_PROMPT_
Which lines of the listing hold the string "pairCred"? Show each of them.
--
/-- The messages of a MGMT payload; none where their lengths break R295. -/
def parseMsgs : Nat → List Byte → Option (List (Nat × List Byte))
  | _, [] => some []
  | 0, _ => none
  | n + 1, b =>
    let len := 4 + 4 * byteAt b 1
    if b.length < 4 ∨ b.length < len then none
    else (parseMsgs n (b.drop len)).map (fun ms => (byteAt b 0, slice b 4 (len - 4)) :: ms)

/-- The messages of a MGMT flit; a flit whose first message is a link-control message holds only such messages (R296). -/
def flitMsgs (b : List Byte) : Option (List (Nat × List Byte)) :=
  match parseMsgs 60 (fPayload b) with
  | none => none
  | some ms =>
    match ms with
    | [] => none
    | m :: _ => if linkControl m.1 && ms.any (fun x => !linkControl x.1) then none else some ms

/-- The header and lengths keep R266, R267 and R295. -/
def layoutOk (b : List Byte) : Bool :=
  let t := fType b
  let c := fClass b
  let v := fValid b
  let cr := fCrStream b + fCrCells b + fCrPairs b
  let crOk := if fCrValid b then fCrCells b + fCrPairs b != 0 else cr == 0
  let bare := fStream b == 0 && !fFirst b && !fLast b && !fAbort b
  if t = 0 then c == 0 && bare && v == 0 && !fCrValid b && cr == 0
  else if t = 1 then (c == 1 || c == 2 || c == 4) && 1 ≤ v && v ≤ 240 && fFirst b && !fAbort b && crOk
  else if t = 2 then
    (c == 1 || c == 2 || c == 4) && v ≤ 240 && !fFirst b && crOk && (if fAbort b then fLast b else 1 ≤ v)
  else if t = 3 then c == 3 && 1 ≤ v && v ≤ 240 && !fAbort b && crOk
  else if t = 4 then c == 0 && bare && 4 ≤ v && v ≤ 240 && crOk && (flitMsgs b).isSome
  else t == 5 && c == 0 && bare && 8 ≤ v && v ≤ 240 && v % 8 == 0 && !fCrValid b && cr == 0

/-- A credit return for an outbound stream (R294). -/
def State.creditReturn (s0 : State) (id cells pairs : Nat) : State :=
  match s0.tx? id with
  | none => s0
  | some st =>
    let opening := match st.phase with
      | .opening _ => true
      | _ => false
    if opening || st.looped then s0
    else
      let (inj, s) := s0.fire 0x11 id
      let above := inj || st.credits + cells > st.capacity || st.pairCred + pairs > 64
      let s1 := s.setTx id { st with
        credits := min st.capacity (st.credits + cells), pairCred := min 64 (st.pairCred + pairs),
        headerErr := if above then satAdd 16 st.headerErr 1 else st.headerErr }
      if above then s1.raise 0x0205 id 0 inj else s1

/-- The credits that an accepted flit carries. -/
def State.flitCredits (s : State) (b : List Byte) : State :=
  if fType b = 5 then
    forEach (pieces 8 (fPayload b)) (fun (e : List Byte) s =>
      s.creditReturn (field e 0 2 % 4096) (field e 2 2 % 8192) (byteAt e 4 % 128)) s
  else if fCrValid b then s.creditReturn (fCrStream b) (fCrCells b) (fCrPairs b)
  else s

/-- A message of a type that the receiver does not know is skipped (R299). -/
def State.unknownMsg (s : State) (type : Nat) (inj : Bool) : State := s.raise 0x0207 type 0 inj

/-- Link-control messages with an effect; TOPO counts against the Saggar's cap (R481). -/
def State.takeLinkMsg (s0 : State) (i type : Nat) (body : List Byte) : State :=
  let (inj, s) := s0.fire 0x13 0
  if inj then s.unknownMsg type true
  else if [1, 2, 0x28, 0x29, 0x2A, 0x2B, 0x30, 0x31, 0x32, 0x33, 0x34, 0x35, 0x38].contains type then
    let (ok, s1) := if type = 0x34 then s.sagMessage 0 else (true, s)
    if ok then { s1 with linkMsgs := s1.linkMsgs ++ [(i, type, body)] } else s1
  else s.unknownMsg type false

/-- The firing counts of the two sides disagree (R317). -/
def State.misaligned (s : State) (inj : Bool) : State :=
  ((({ s with guard := { s.guard with misalign := true } }.sticky 0x310 1).raise 0x0303 0 0 inj).postEvent 0x0022 0 0x0303 [6])

/-- The row check of an accepted F flit (R317): its offset must lie from 7 to 2,047. -/
def State.rowCheck (s0 : State) (i : Nat) (b : List Byte) : State :=
  let (inj, s) := s0.fire 0x09 i
  let d := if inj then s.inj.param else (s.rowNow + 4096 - fRow b) % 4096
  if d < 7 ∨ d > 2047 then s.misaligned inj else s

/-- The watermark of a strand: the ROW of the last flit that it accepted in order (R276). -/
def State.noteRow (s : State) (q row : Nat) : State := s.modLink q (fun (l : Link) => { l with mark := some (max row (l.mark.getD 0)) })

/-- The content of a flit accepted in order goes to the merge or to the link-control messages; `q` is the strand whose queue takes it. -/
def State.takeContent (s : State) (i q : Nat) (b : List Byte) (row : Nat) (carried : Bool) : State :=
  let s1 := s.flitCredits b
  let s2 := if fType b = 5 then s1
    else if fType b = 4 ∧ ((flitMsgs b).getD []).all (fun m => linkControl m.1) then
      forEach ((flitMsgs b).getD []) (fun m s => s.takeLinkMsg i m.1 m.2) s1
    else
      let s1 := if fType b ≤ 2 ∧ fClass b = 1 then s1.rowCheck i b else s1
      s1.modLink q (fun (l : Link) => { l with queue := l.queue ++ [{ row := row, body := b, carried := carried }] })
  s2.noteRow q row

/-- A protocol fault found at acceptance on strand `i` (R300): the flit is acknowledged and its contents are discarded; its ROW is that of
a flit accepted in order on strand `q` (R276). One that belongs to a parcel or packet fails it, in merge order. -/
def State.layoutFault (s : State) (i q : Nat) (b : List Byte) (row : Nat) (inj : Bool) : State :=
  let s1 := (s.modLink i (fun (l : Link) => { l with protoErr := satAdd 8 l.protoErr 1 })).raise 0x0204 i 0 inj
  let s2 := if 1 ≤ fType b ∧ fType b ≤ 3 then
      s1.modLink q (fun (l : Link) => { l with
        queue := l.queue ++ [{ row := max row (l.lastRow.getD 0), body := b, fault := true }] }) else s1
  s2.noteRow q row

/-- A flit accepted in order on its own strand or by way of a carrier is checked, its ROW against the last one's (R275, R300), and its
content is taken; `inj`: an injected fault. -/
def State.acceptBody (s : State) (i : Nat) (b : List Byte) (inj carried : Bool) : State :=
  let l := (s.strand i).link
  let row := rowNear (l.mark.getD s.lclk) (fRow b)
  if inj || !layoutOk b || l.lastRow.any (fun r => row < r) then s.layoutFault i i b row inj
  else (s.modLink i (fun (l : Link) => { l with lastRow := some row })).takeContent i i b row carried

/-- A strand that its carrier has wholly replaced leaves the merge (R288). -/
def State.endCarry (s : State) (failed : Nat) : State :=
  s.modStrand failed (fun x => { x with mergeFrom := none, mergeUntil := none })

/-- A flit that strand `i` numbered `seq` is accepted there, on the strand itself or by way of its carrier (R288): one at or before
the last accepted is discarded; one that `i` carries travels on to the strand it was first assigned to. -/
def State.acceptOn : Nat → Nat → Nat → List Byte → State → State
  | 0, _, _, _, s => s
  | n + 1, i, seq, b, s =>
    let l := (s.strand i).link
    if (l.rxSeq + 4095 - seq) % 4096 < 2048 then s
    else
      let s1 := s.modLink i (fun (l : Link) => { l with rxSeq := (seq + 1) % 4096, rxLast := some seq })
      match l.carryIn.find? (fun c => c.next == seq) with
      | some c =>
        let s2 := s1.modLink i (fun (l : Link) => { l with
          carryIn := (l.carryIn.map (fun (k : Carry) => if k.failed = c.failed then
            { k with next := (k.next + 1) % 4096, orig := (k.orig + 1) % 4096, left := k.left - 1 } else k)).filter
              (fun k => k.left != 0) })
        let s3 := State.acceptOn n c.failed c.orig b (s2.modLink c.failed (fun (l : Link) => { l with carried := true }))
        if c.left = 1 then s3.endCarry c.failed else s3
      | none => s1.acceptBody i b false true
--
_SOLUTION TO THE PROBLEM_
      let above := inj || st.credits + cells > st.capacity || st.pairCred + pairs > 64
        credits := min st.capacity (st.credits + cells), pairCred := min 64 (st.pairCred + pairs),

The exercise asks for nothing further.